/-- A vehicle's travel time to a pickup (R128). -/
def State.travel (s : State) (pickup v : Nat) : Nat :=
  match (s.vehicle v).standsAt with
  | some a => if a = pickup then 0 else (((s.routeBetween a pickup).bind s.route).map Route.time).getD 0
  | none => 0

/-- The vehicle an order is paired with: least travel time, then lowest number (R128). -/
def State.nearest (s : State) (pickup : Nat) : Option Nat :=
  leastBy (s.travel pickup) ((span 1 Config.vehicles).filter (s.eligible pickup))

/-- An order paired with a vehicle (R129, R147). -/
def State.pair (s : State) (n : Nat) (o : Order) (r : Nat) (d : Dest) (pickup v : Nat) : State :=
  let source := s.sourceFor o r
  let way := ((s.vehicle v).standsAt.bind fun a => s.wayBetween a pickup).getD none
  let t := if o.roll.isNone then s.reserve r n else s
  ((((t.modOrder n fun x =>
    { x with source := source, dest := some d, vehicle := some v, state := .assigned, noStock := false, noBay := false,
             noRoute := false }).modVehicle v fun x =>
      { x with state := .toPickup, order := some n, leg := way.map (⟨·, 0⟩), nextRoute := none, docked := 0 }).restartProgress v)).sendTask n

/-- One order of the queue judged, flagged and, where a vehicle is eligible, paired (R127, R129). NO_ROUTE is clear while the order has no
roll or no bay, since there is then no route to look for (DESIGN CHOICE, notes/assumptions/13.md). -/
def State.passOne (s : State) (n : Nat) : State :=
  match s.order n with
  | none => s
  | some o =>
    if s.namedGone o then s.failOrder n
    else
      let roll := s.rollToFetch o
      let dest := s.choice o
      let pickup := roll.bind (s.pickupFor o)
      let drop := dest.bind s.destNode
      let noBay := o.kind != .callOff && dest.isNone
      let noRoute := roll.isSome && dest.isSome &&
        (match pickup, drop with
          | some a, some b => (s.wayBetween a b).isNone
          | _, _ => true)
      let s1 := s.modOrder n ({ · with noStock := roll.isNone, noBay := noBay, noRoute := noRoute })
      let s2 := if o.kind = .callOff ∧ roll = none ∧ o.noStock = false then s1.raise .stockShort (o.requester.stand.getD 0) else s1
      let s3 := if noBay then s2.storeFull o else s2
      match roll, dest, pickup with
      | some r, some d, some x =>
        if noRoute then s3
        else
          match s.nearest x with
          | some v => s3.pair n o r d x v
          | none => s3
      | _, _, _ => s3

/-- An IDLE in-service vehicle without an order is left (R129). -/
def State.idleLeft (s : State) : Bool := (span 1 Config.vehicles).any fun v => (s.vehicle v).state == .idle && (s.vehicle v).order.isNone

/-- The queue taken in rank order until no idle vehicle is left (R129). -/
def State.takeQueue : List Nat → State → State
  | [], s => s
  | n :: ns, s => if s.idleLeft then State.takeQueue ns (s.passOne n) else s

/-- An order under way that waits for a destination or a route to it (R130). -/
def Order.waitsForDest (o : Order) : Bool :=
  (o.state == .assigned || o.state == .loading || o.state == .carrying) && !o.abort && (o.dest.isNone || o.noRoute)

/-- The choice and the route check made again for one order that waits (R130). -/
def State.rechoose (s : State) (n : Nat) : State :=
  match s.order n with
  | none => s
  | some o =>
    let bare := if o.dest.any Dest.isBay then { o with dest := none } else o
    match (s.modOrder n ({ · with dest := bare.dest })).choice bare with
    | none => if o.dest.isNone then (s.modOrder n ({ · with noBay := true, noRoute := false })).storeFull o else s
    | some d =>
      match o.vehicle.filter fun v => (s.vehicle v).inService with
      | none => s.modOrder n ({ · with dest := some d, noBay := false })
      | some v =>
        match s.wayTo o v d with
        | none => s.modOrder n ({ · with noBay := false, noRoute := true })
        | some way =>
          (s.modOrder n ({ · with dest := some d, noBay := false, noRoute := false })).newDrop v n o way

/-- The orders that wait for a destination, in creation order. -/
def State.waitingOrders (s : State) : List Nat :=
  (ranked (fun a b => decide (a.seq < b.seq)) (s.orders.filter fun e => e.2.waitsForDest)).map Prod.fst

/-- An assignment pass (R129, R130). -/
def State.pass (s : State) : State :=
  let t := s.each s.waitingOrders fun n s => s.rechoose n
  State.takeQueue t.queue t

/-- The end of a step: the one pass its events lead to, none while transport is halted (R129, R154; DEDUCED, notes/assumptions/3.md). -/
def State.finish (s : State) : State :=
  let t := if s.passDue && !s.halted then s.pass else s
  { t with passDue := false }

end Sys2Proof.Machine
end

Exercise brief: Every line above should be retyped exactly as given.

Response to this task:
/-- A vehicle's travel time to a pickup (R128). -/
def State.travel (s : State) (pickup v : Nat) : Nat :=
  match (s.vehicle v).standsAt with
  | some a => if a = pickup then 0 else (((s.routeBetween a pickup).bind s.route).map Route.time).getD 0
  | none => 0

/-- The vehicle an order is paired with: least travel time, then lowest number (R128). -/
def State.nearest (s : State) (pickup : Nat) : Option Nat :=
  leastBy (s.travel pickup) ((span 1 Config.vehicles).filter (s.eligible pickup))

/-- An order paired with a vehicle (R129, R147). -/
def State.pair (s : State) (n : Nat) (o : Order) (r : Nat) (d : Dest) (pickup v : Nat) : State :=
  let source := s.sourceFor o r
  let way := ((s.vehicle v).standsAt.bind fun a => s.wayBetween a pickup).getD none
  let t := if o.roll.isNone then s.reserve r n else s
  ((((t.modOrder n fun x =>
    { x with source := source, dest := some d, vehicle := some v, state := .assigned, noStock := false, noBay := false,
             noRoute := false }).modVehicle v fun x =>
      { x with state := .toPickup, order := some n, leg := way.map (⟨·, 0⟩), nextRoute := none, docked := 0 }).restartProgress v)).sendTask n

/-- One order of the queue judged, flagged and, where a vehicle is eligible, paired (R127, R129). NO_ROUTE is clear while the order has no
roll or no bay, since there is then no route to look for (DESIGN CHOICE, notes/assumptions/13.md). -/
def State.passOne (s : State) (n : Nat) : State :=
  match s.order n with
  | none => s
  | some o =>
    if s.namedGone o then s.failOrder n
    else
      let roll := s.rollToFetch o
      let dest := s.choice o
      let pickup := roll.bind (s.pickupFor o)
      let drop := dest.bind s.destNode
      let noBay := o.kind != .callOff && dest.isNone
      let noRoute := roll.isSome && dest.isSome &&
        (match pickup, drop with
          | some a, some b => (s.wayBetween a b).isNone
          | _, _ => true)
      let s1 := s.modOrder n ({ · with noStock := roll.isNone, noBay := noBay, noRoute := noRoute })
      let s2 := if o.kind = .callOff ∧ roll = none ∧ o.noStock = false then s1.raise .stockShort (o.requester.stand.getD 0) else s1
      let s3 := if noBay then s2.storeFull o else s2
      match roll, dest, pickup with
      | some r, some d, some x =>
        if noRoute then s3
        else
          match s.nearest x with
          | some v => s3.pair n o r d x v
          | none => s3
      | _, _, _ => s3

/-- An IDLE in-service vehicle without an order is left (R129). -/
def State.idleLeft (s : State) : Bool := (span 1 Config.vehicles).any fun v => (s.vehicle v).state == .idle && (s.vehicle v).order.isNone

/-- The queue taken in rank order until no idle vehicle is left (R129). -/
def State.takeQueue : List Nat → State → State
  | [], s => s
  | n :: ns, s => if s.idleLeft then State.takeQueue ns (s.passOne n) else s

/-- An order under way that waits for a destination or a route to it (R130). -/
def Order.waitsForDest (o : Order) : Bool :=
  (o.state == .assigned || o.state == .loading || o.state == .carrying) && !o.abort && (o.dest.isNone || o.noRoute)

/-- The choice and the route check made again for one order that waits (R130). -/
def State.rechoose (s : State) (n : Nat) : State :=
  match s.order n with
  | none => s
  | some o =>
    let bare := if o.dest.any Dest.isBay then { o with dest := none } else o
    match (s.modOrder n ({ · with dest := bare.dest })).choice bare with
    | none => if o.dest.isNone then (s.modOrder n ({ · with noBay := true, noRoute := false })).storeFull o else s
    | some d =>
      match o.vehicle.filter fun v => (s.vehicle v).inService with
      | none => s.modOrder n ({ · with dest := some d, noBay := false })
      | some v =>
        match s.wayTo o v d with
        | none => s.modOrder n ({ · with noBay := false, noRoute := true })
        | some way =>
          (s.modOrder n ({ · with dest := some d, noBay := false, noRoute := false })).newDrop v n o way

/-- The orders that wait for a destination, in creation order. -/
def State.waitingOrders (s : State) : List Nat :=
  (ranked (fun a b => decide (a.seq < b.seq)) (s.orders.filter fun e => e.2.waitsForDest)).map Prod.fst

/-- An assignment pass (R129, R130). -/
def State.pass (s : State) : State :=
  let t := s.each s.waitingOrders fun n s => s.rechoose n
  State.takeQueue t.queue t

/-- The end of a step: the one pass its events lead to, none while transport is halted (R129, R154; DEDUCED, notes/assumptions/3.md). -/
def State.finish (s : State) : State :=
  let t := if s.passDue && !s.halted then s.pass else s
  { t with passDue := false }

end Sys2Proof.Machine
end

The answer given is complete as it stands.